Tren de sombras (Train of Shadows), 1997

Ostensibly framed as a restoration of a degraded found film recovered some 70 years after the sudden and unexplained death of its creator, a Parisian attorney and amateur filmmaker named Gérard Fleury at a lake in the village of Le Thuit in Normandy, Tren de sombras (Train of Shadows) is a dense, sensual, and richly textured exposition of José Luis Guerín’s recurring preoccupations: the nature and subjectivity of the image-gaze, the permeable borders between truth and fiction, the role of architecture (and landscape) as palimpsest of hidden histories. By placing the discovery of Fleury’s last shot footage of his home and family within the context of the ambiguity surrounding the circumstances of his death after a seemingly innocuous scouting trip early one morning to find suitable lighting conditions to incorporate into his home movie, the found film becomes both a curious artifact of the early days of cinema in its informally staged performances that suggest the whimsical, created illusions of Georges Méliès (in a performance of dancing ties and magic tricks), and also a non-fiction, historical record that can be deconstructed, reconstituted, and re-analyzed to glean further information into the real-life mystery.

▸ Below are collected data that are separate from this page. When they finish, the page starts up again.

/-- A read-modify-write by the thread in hand: the old value. `q` gives the address, its alignment and the placement rules. -/
def rmwAt (s : State) (uid tid : Nat) (c : Cur) (q : Ask) (order : Nat) (scope : BitVec 2) (op : HomeOp) :
    Except Act (Nat × State) :=
  orStop (letPass s uid tid c q) (fun p =>
    orStop (doRelease p.2 uid tid c order scope) (fun s1 =>
      let wr := wouldWrite s1 (teamCore c.team) p.1 op
      orStop (admitRace (flipRead s1 uid tid c.team.asid q.ea p.1 scope) uid tid q.ea p.1 (List.range q.size) wr true) (fun s2 =>
        let s3 := carryRead s2 uid tid (siteSets s2 (teamCore c.team) c.team.asid p.1 q.size) scope (hasAcquire order)
        orStop (rmwSite s3 uid tid c q.ea p.1 op) (fun r =>
          let wrote := (homeOpNew op r.1).isSome
          let s4 := if wrote then carryWrite r.2 uid tid (carryKey r.2 p.1) q.size scope (hasRelease order) (keepsSet op) else r.2
          .ok (r.1, doAcquire (releaseEpoch s4 uid c order) c order scope)))))

/-- An atomic's question to R144: aligned to its size, not in host memory. -/
def atomicAsk (ea : W64) (n : Nat) : Ask := { ea := ea, size := n, align := n, rd := true, wr := true, noHost := true }

/-- `stn4` (R152). The rule does not say whether the page must be readable: the model asks for the right to write alone (DESIGN CHOICE,
log 51). -/
def execStn4 (o : Long) (s : State) : Host.Outcome State Fault Refusal :=
  run (.stn4 o) (sigR (memBase o ++ useRaw 1 (regOpd o.kb o.sb) ++ useRaw 1 (.v o.dst.toNat))) (fun s uid tid c =>
    let j := opd32 c (regOpd o.kb o.sb)
    let ea := effAddr c o + (j >>> 1).setWidth 64
    andThen (rmwAt s uid tid c { ea := ea, size := 1, align := 1, rd := false, wr := true } o.order o.scope
      (.stn4 (j.getLsbD 0) ((readV c.th o.dst.toNat).val.toNat % 16))) (fun r => .done r.2)) s

/-- The operand of `atom` and `red`, and its register use. -/
def atomOpd (o : Long) (c : Cur) : Nat := opdNat c (atomSize o.sub.toNat == 8) (regOpd o.kb o.sb)
def atomUse (o : Long) : List RegUse := useTyped (if atomSize o.sub.toNat == 8 then 0x02 else 0x00) (regOpd o.kb o.sb)

/-- The old value of 4 or 8 bytes into registers tagged B32. -/
def oldRegs (n r v : Nat) : List (Nat × Reg) :=
  if n == 8 then result64 r (BitVec.ofNat 64 v) .b32 else result32 r (BitVec.ofNat 32 v) .b32

/-- `atom` (R158). -/
def execAtom (o : Long) (s : State) : Host.Outcome State Fault Refusal :=
  let n := atomSize o.sub.toNat
  run (.atom o) (sigR (memBase o ++ atomUse o ++ useDst o.dst.toNat (n / 4))) (fun s uid tid c =>
    andThen (rmwAt s uid tid c (atomicAsk (effAddr c o) n) o.order o.scope (.atom o.sub.toNat (atomOpd o c))) (fun r =>
      .done (applyWrites r.2 uid tid (outR (oldRegs n o.dst.toNat r.1))))) s

/-- `red` (R159). -/
def execRed (o : Long) (s : State) : Host.Outcome State Fault Refusal :=
  run (.red o) (sigR (memBase o ++ atomUse o)) (fun s uid tid c =>
    andThen (rmwAt s uid tid c (atomicAsk (effAddr c o) (atomSize o.sub.toNat)) o.order o.scope
      (.atom o.sub.toNat (atomOpd o c))) (fun r => .done r.2)) s

/-- Compare and new value of `cas`, at SB and above (R160). -/
def casOpds (o : Long) (c : Cur) : Nat × Nat :=
  let at_ := fun i => (opdReg c (regOpd o.kb o.sb) i).val.toNat
  if o.sub == 0x0B then (at_ 0 + at_ 1 * 2 ^ 32, at_ 2 + at_ 3 * 2 ^ 32) else (at_ 0, at_ 1)

/-- `cas` (R160). -/
def execCas (o : Long) (s : State) : Host.Outcome State Fault Refusal :=
  let wide := o.sub == 0x0B
  let n := if wide then 8 else 4
  run (.cas o) (sigR (memBase o ++ useRaw (if wide then 4 else 2) (regOpd o.kb o.sb) ++ useDst o.dst.toNat (n / 4)))
    (fun s uid tid c =>
      let p := casOpds o c
      andThen (rmwAt s uid tid c (atomicAsk (effAddr c o) n) o.order o.scope (.cas wide p.1 p.2)) (fun r =>
        .done (applyWrites r.2 uid tid (outR (oldRegs n o.dst.toNat r.1))))) s

/-- The type code of a `fatom` format (R161). -/
def fatomType (sub : Nat) : BitVec 6 :=
  match sub % 4 with
  | 0 => 0x10
  | 1 => 0x11
  | 2 => 0x12
  | _ => 0x13

/-- `fatom` (R161). -/
def execFatom (o : Long) (s : State) : Host.Outcome State Fault Refusal :=
  let t := fatomType o.sub.toNat
  let n := fatomSize o.sub.toNat
  let b := regOpd o.kb o.sb
  run (.fatom o) (sigR (memBase o ++ useTyped t b ++ (if o.flag then [] else useDst o.dst.toNat (n / 4)))) (fun s uid tid c =>
    andThen (rmwAt s uid tid c (atomicAsk (effAddr c o) n) o.order o.scope (.fatom o.sub.toNat (opdNat c (n == 8) b)))
      (fun r => .done (if o.flag then r.2
        else applyWrites r.2 uid tid (outR (resultAs t o.dst.toNat (BitVec.ofNat 64 r.1)))))) s

/-! ## Fences and cache maintenance (R163, R164) -/

/-- `fence` (R163). The thread goes on while its release part waits, and its acquire part follows that (R146). -/
def execFence (o : Long) (s : State) : Host.Outcome State Fault Refusal :=
  run (.fence o) {} (fun s uid tid c =>
    if c.th.rel.any (fun r => !r.own) then .hold s .release
    else
      andThen (goRelease s uid tid c o.order o.scope
        (fun _ r => { r with acquire := if hasAcquire o.order then some o.scope else none })
        (fun s1 => .ok (doAcquire s1 c o.order o.scope))) (fun s1 =>
          .done (loupeFence s1 uid tid o.scope (hasRelease o.order) (hasAcquire o.order)))) s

The dual nature of film is similarly suggested in the multilayered transitional shot between Fleury’s footage from 1930 and modern day Le Thuit – the image of a caretaker sweeping leaves at a sidewalk corner overlooking a cemetery as schoolchildren cross at the intersection, a folding billboard advertising a cinémathèque program featuring pioneering filmmakers propped against a lamppost on the edge of the frame – visually repeating interchangeable themes of decay (fallen leaves, graveyard, film nitrate) and renewal (children, film revival, the act of sweeping). Interweaving depopulated, still-life compositions that alternately show ethereal images (casted shadows, lake mist, clouds, rays of light poking through occlusions, reflections on mirrors and windows) and physical objects (landscape, architecture, framed photographs, clocks, period furniture, camera equipment), Guerín further expounds on the idea of film as a medium of materiality and immateriality, where filmmaking itself becomes an act of creation (in capturing images that do not physically exist), destruction (in the chemical degradation of the medium), and transformation (in the projection of material into light). Moreover, by introducing sequences that overtly demonstrate the image manipulation of Fleury’s unfinished film (with the apparent motive of finding hidden clues to the mysterious death) – splicing damaged footage, matching cuts that illustrate parallel gestures and expressions, freeze frames and zooms that provide detailed observation – Guerín not only reflects on filmmaking as a godlike process of suspension and reanimation, but also on the inherent responsibilities (and limitations) that it enables in creating permutations of the story, where truth is arbitrarily defined by editing, and the idea of closure to a story is negated by the competing idea that the same film can be rewound, reconfigured, and re-edited into a plurality of equally valid, alternate endings. It is this open-endedness that is reflected in the film’s long take, closing shot of a dead-end street intersection in Fleury (a recurring aesthetic that also surfaces in Guerín’s En Construcción and In the City of Sylvia), where people momentarily pass into and out of frame – each passerby representing another open story, each passage, a corridor leading to new, alternate angles of perspective and (re)discovery.